Baca berita tanpa iklan. Gabung Kompas.com+

Luhut Yakin Pilkada Tak Jadi Klaster Baru Covid-19, Epidemiolog: Tidak Ada yang Bisa Menjamin

Kompas.com - 26/09/2020, 08:06 WIB
Dandy Bayu Bramasta,
Inggried Dwi Wedhaswary

Tim Redaksi

KOMPAS.com - Wakil Ketua Komite Penanganan Covid-19 dan Pemulihan Ekonomi Nasional Luhut Binsar Pandjaitan yakin Pilkada Serentak 2020 tidak akan menjadi klaster penularan Covid-19.

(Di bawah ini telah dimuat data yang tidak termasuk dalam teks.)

/-- LNK_ENABLE_WRITE. -/
def execLnkEnableWrite (port : Nat) (v : Word) (s : State) : Host.Outcome State Fault Refusal :=
  withUnit (s.code.hasPort port) (.next (s.lnkCtlWrite port v))

/-- LNK_CTL[p] as it reads, with one W1S bit set and the other clear. -/
def State.lnkCtlBit (s : State) (p bit : Nat) : Word := (s.reg (F.lnkCtl_enable.off p) &&& 7#64) ||| BitVec.ofNat 64 (2 ^ bit)

/-- LINK_RETRAIN. -/
def execLinkRetrain (port : Nat) (s : State) : Host.Outcome State Fault Refusal :=
  withUnit (s.code.hasPort port) (.next (s.lnkCtlWrite port (s.lnkCtlBit port 3)))

/-- LINK_REAUTH. -/
def execLinkReauth (port : Nat) (s : State) : Host.Outcome State Fault Refusal :=
  withUnit (s.code.hasPort port) (.next (s.lnkCtlWrite port (s.lnkCtlBit port 4)))

/-! ### PORT_DOWN (R446, R449) -/

/-- PORT_DOWN: queued packets move or go; packets cut off in transit at this input leave with STOMP set. -/
def State.portDown (s : State) (p : Nat) (cut : List Packet) : State :=
  let cuts := s.getF F.swcFwd_cut p
  let s := s.linkGone p lkDown
  (cut.filter fun x => cuts.testBit x.cls && !x.mcast && (s.port p).client.isNone).foldl (fun s x =>
    ((s.addF F.swcStompCount_count 0 1).flag F.swcStatus_stomp).unicastOut { x with stomp := true }) s

/-- PORT_DOWN. -/
def execPortDown (port : Nat) (cut : List Packet) (s : State) : Host.Outcome State Fault Refusal :=
  withUnit (s.code.hasPort port) (.next (if s.linkState port = lkDisabled then s else (s.portDown port cut).finish))

end Sys2Proof.Machine
end

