-- ==== Sys2Proof/Machine/Map.lean ====
section
/-! DEFINITION. The Thallus map at a keeper and at every device of a ring (R533 to R544, R549 to R557): beats, proposals,
votes, commits, notices, and failover. -/
namespace Sys2Proof.Machine

/-! ### Records -/

/-- Are two records about the same fate, keeper index or lease? A REQUEST lease is named by its tenant and admitting device
too (R535, R571). -/
def MapRec.same (a b : MapRec) : Bool :=
  a.kind == b.kind && (if a.kind = 1 then a.holder == b.holder
    else a.key == b.key && (a.kind != 2 || (a.tenant == b.tenant && a.origin == b.origin)))

/-- The committed record that a record is about. -/
def State.recOf (s : State) (r : MapRec) : Option MapRec := s.map.records.find? r.same

/-- Put a committed record. -/
def State.putRec (s : State) (r : MapRec) : State :=
  s.onMap fun m => { m with records := (m.records.filter fun x => !r.same x) ++ [r] }

/-- The default holder of a lease (R539): the admitting device, or the home device of the Stand Address in KEY. -/
def MapRec.defaultHolder (r : MapRec) : DevNo := if r.kind = 2 then r.origin else BitVec.ofNat 9 (saDevice r.key)

/-- The lease as it stands: until a record exists, the default holder holds it at epoch 0 (R539). -/
def State.current (s : State) (r : MapRec) : MapRec :=
  (s.recOf r).getD { r with state := 0, holder := r.defaultHolder, taker := 0, epoch := 0 }

/-- Is the record a verdict, which commits as soon as two keepers have stored it (R534): FAILED, CRUST or QUARANTINE? -/
def MapRec.verdict (r : MapRec) : Bool := r.kind == 1 && (r.state == 1 || r.state == 2 || r.state == 4)

/-- The devices of this ring but this one. -/
def State.ringOthers (s : State) : List DevNo := ((List.range 8).map (ringDev s.device)).filter (· != s.device)

/-- The latest stand time noted for a device. -/
def lastSeen (l : List (DevNo × Word)) (d : DevNo) : Nat := ((l.find? fun e => e.1 == d).map fun e => e.2.toNat).getD 0

/-- Note a device at the present stand time. -/
def State.seenNow (s : State) (l : List (DevNo × Word)) (d : DevNo) : List (DevNo × Word) :=
  (l.filter fun e => e.1 != d) ++ [(d, s.stime)]

/-! ### Ending scheduled work -/

/-- The kernels of some tracks end with no status to their requests, and the cells' flag regions of 64 KiB are zeroed (R552). -/
def State.endTracks (s : State) (which : Nat → Bool) : State :=
  let cs := s.cell.cells.filter fun e => match e.2.track with
    | some t => which t
    | none => false
  cs.foldl (fun s e =>
    let s := (s.onCellAt e.1 fun v => { v with track := none }).kernelEnd e.1 .aborted
    let b := s.flagBase e.1
    s.onCellAt e.1 fun v => { v with sram := v.sram.clear b (b + 65536) }) s

/-- The device stops its scheduled work, and writes no further record (R549, R561). -/
def State.stopWork (s : State) : State :=
  let s := s.endTracks fun _ => true
  let s := s.onSched fun x => { x with runs := x.runs.map fun e => (e.1, { e.2 with failed := true, open_ := [] }) }
  s.onSvc fun x => { x with records := [] }

/-! ### The end of a MAP command (R571) -/

/-- The command that runs ends: code, record. -/
def State.mapEnd (s : State) (code : Nat) (r : Option MapRec) : State :=
  let (st, h, t, e) := match r with
    | some r => (r.state, r.holder.toNat, r.taker.toNat, r.epoch.toNat)
    | none => (0, 0, 0, 0)
  let s := ((s.setF F.mapResult_code 0 code).setF F.mapResult_state 0 st).setF F.mapResult_holder 0 h
  let s := ((s.setF F.mapResult_taker 0 t).setF F.mapResult_epoch 0 e).setF F.mapCmd_busy 0 0
  s.onMap fun m => { m with cmd := none }

/-- A change or query has its outcome: it is awaited no longer, and a command that waits for it ends (R537, R571). -/
def State.resolved (s : State) (r : MapRec) : State :=
  let s := s.onMap fun m => { m with awaiting := m.awaiting.filter fun x => !x.same r }
  let s := if s.map.awaiting.isEmpty then s.unhold causeBoundary else s
  match s.map.cmd with
  | some c => if c.same r then s.mapEnd Code.done.num (some r) else s
  | none => s

/-! ### Contexts of a lease -/

/-- The context of a REQUEST lease at this device. -/
def State.leaseCtx (s : State) (r : MapRec) : Option (Nat × Ctx) :=
  s.svc.ctxs.find? fun e => e.2.live && e.2.requestId == r.key && e.2.tenant == r.tenant

/-- Stop acting for a request: its context leaves, and what it had formed. -/
def State.dropCtx (s : State) (n : Nat) : State :=
  s.onSvc fun x => { x with ctxs := x.ctxs.del n, records := x.records.filter fun r => r.ctx != n }

/-- Act for a request that another device held: its context is bound here. -/
def State.takeCtx (s : State) (c : Ctx) : State :=
  match s.freeCtx with
  | none => s
  | some n => (s.setCtx n { c with order := s.svc.nextOrder, resv := none }).onSvc fun x => { x with nextOrder := x.nextOrder + 1 }

/-! ### Failover (R551 to R557) -/

/-- The tenants with a REQUEST lease of a device, as this one knows them. -/
def State.leaseTenants (s : State) (d : DevNo) : BitVec 256 :=
  let ts := (s.map.records.filter fun r => r.kind == 2 && r.holder == d).map (·.tenant)
  let us := (s.regions.filter fun c => c.live && c.owner == d).map (·.tenant)
  let vs := ((s.mirrorOf d).ctxs.filter fun e => e.2.live).map fun e => e.2.tenant
  (ts ++ us ++ vs).foldl (fun m t => m ||| oneTenant t) 0

/-- Is the ring lost with a verdict (R556): the adopter is no MEMBER or adopts already, or an adopted track is named? -/
def State.losesRing (s : State) (r : MapRec) : Bool :=
  let others := s.map.records.filter fun x => x.kind == 1 && x.state != 0 && x.holder != r.holder
  r.taker == r.holder || others.any fun x => x.holder == r.taker || (x.taker == r.taker && x.state != 0)

/-- The ring is lost: every ring model's live requests that this device owns end ABORTED, and its STARTs end DEAD. -/
def State.loseRing (s : State) : State :=
  let ms := (List.range 64).filter fun m => s.getF F.svcModel_ring m == 1
  let s := ms.foldl (fun s m => s.setModelS m { s.modelS m with ringLost := true }) s
  let s := s.svc.ctxs.foldl (fun s e => if ms.contains e.2.model && !e.2.resumed then s.ctxEnd e.1 .aborted 4 else s) s
  (s.flag F.mapStatus_ringLost).formRecords

/-- The track numbers of a mask that is 0 for the whole device. -/
def maskTracks (mask : Nat) : List Nat := if mask = 0 then List.range 16 else bitsSet 16 mask

/-- The tenants whose contexts an adopter takes over: all, or those of the tracks named (R551). -/
def State.takesTenant (s : State) (mask : Nat) (t : Tenant) : Bool :=
  mask == 0 || match s.weave.running with
    | none => false
    | some w => w.predTracks.any fun p => mask.testBit p.track && p.tenant == t

/-- The records that a device mirrored in the wale: tenant, SEQ, line (R547, R552). -/
def State.openRecords (s : State) (d : DevNo) : List (Tenant × Nat × Line) :=
  s.map.mirrorOpen.filterMap fun e =>
    if e.1 = d then match e.2 with
      | .record t seq _ (l :: _) => some (t, seq, l)
      | _ => none
    else none

/-- A mirrored context as the adopter binds it: RESUMING; tokens that the wale's records carry are not delivered again (R320,
R342, R553). -/
def resumeCtx (recs : List (Tenant × Nat × Line)) (c : Ctx) : Ctx :=
  let mine := (recs.filter fun e => e.1 == c.tenant && BitVec.ofNat 64 (lineField e.2.2 64 64) == c.requestId).map fun e => e.2.2
  let done := mine.foldl (fun n l => if lineField l 173 1 = 0 then max n (lineField l 192 32 + lineField l 176 4) else n) 0
  let first := c.index - c.pendingTok.length
  { c with
    state := .resuming, stalledFrom := c.state, resumed := true, suppress := done
    pendingTok := c.pendingTok.drop (done - first), ended := c.ended || mine.any fun l => lineField l 173 1 == 1 }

Menurut Luhut, Komisi Pemilihan Umum serta Badan Pengawas Pemilu akan membuat aturan yang lebih tegas untuk mencegah timbulnya kerumunan.

Luhut menyebutkan, sejumlah ketentuan akan diubah dalam aturan Pilkada Serentak 2020, misalnya, pada masa kampanye nanti.

Hal itu disampaikan Luhut dalam acara Mata Najwa, Rabu (23/9/2020). Kompas.com telah meminta izin Najwa Shihab untuk mengutip hasil wawancaranya dengan Luhut.

Baca juga: Luhut Yakin Pilkada Tak Akan Jadi Klaster Penularan Covid-19

Tidak ada jaminan

Menanggapi pernyataan Luhut, ahli epidemiologi Universitas Indonesia (UI) Pandu Riono menilai, tidak ada yang bisa menjamin penyelenggaraan pilkada tidak akan memicu penularan Covid-19. 

"Tidak ada jaminan soal keyakinan Pak Luhut itu. Sekali lagi, enggak ada jaminan walau sudah dibuat aturan seaman mungkin, saya kira partai-partai tidak akan mengikuti atau menerapkan aturan itu," ujar Pandu saat dihubungi Kompas.com, Jumat (25/9/2020).

"Memangnya mau diikuti aturannya? Dibaca juga enggak. Memang ketua partai mau mengikuti aturan? Enggak juga. Ini semua kan demi kekuasaan saja," lanjut Pandu.

Sejak awal, ia berpandangan agar pelaksanaan pilkada ditunda sementara waktu. Namun, pemerintah menyatakan tidak ada penundaan pilkada yang akan diselenggarakan pada 9 Desember 2020. 

"Saya sedari awal kan sudah menentang, minta pilkada ini ditunda dulu. Saya enggak percaya sama dia. Superman saja enggak bisa menjamin, apalagi Pak Luhut," kata Pandu.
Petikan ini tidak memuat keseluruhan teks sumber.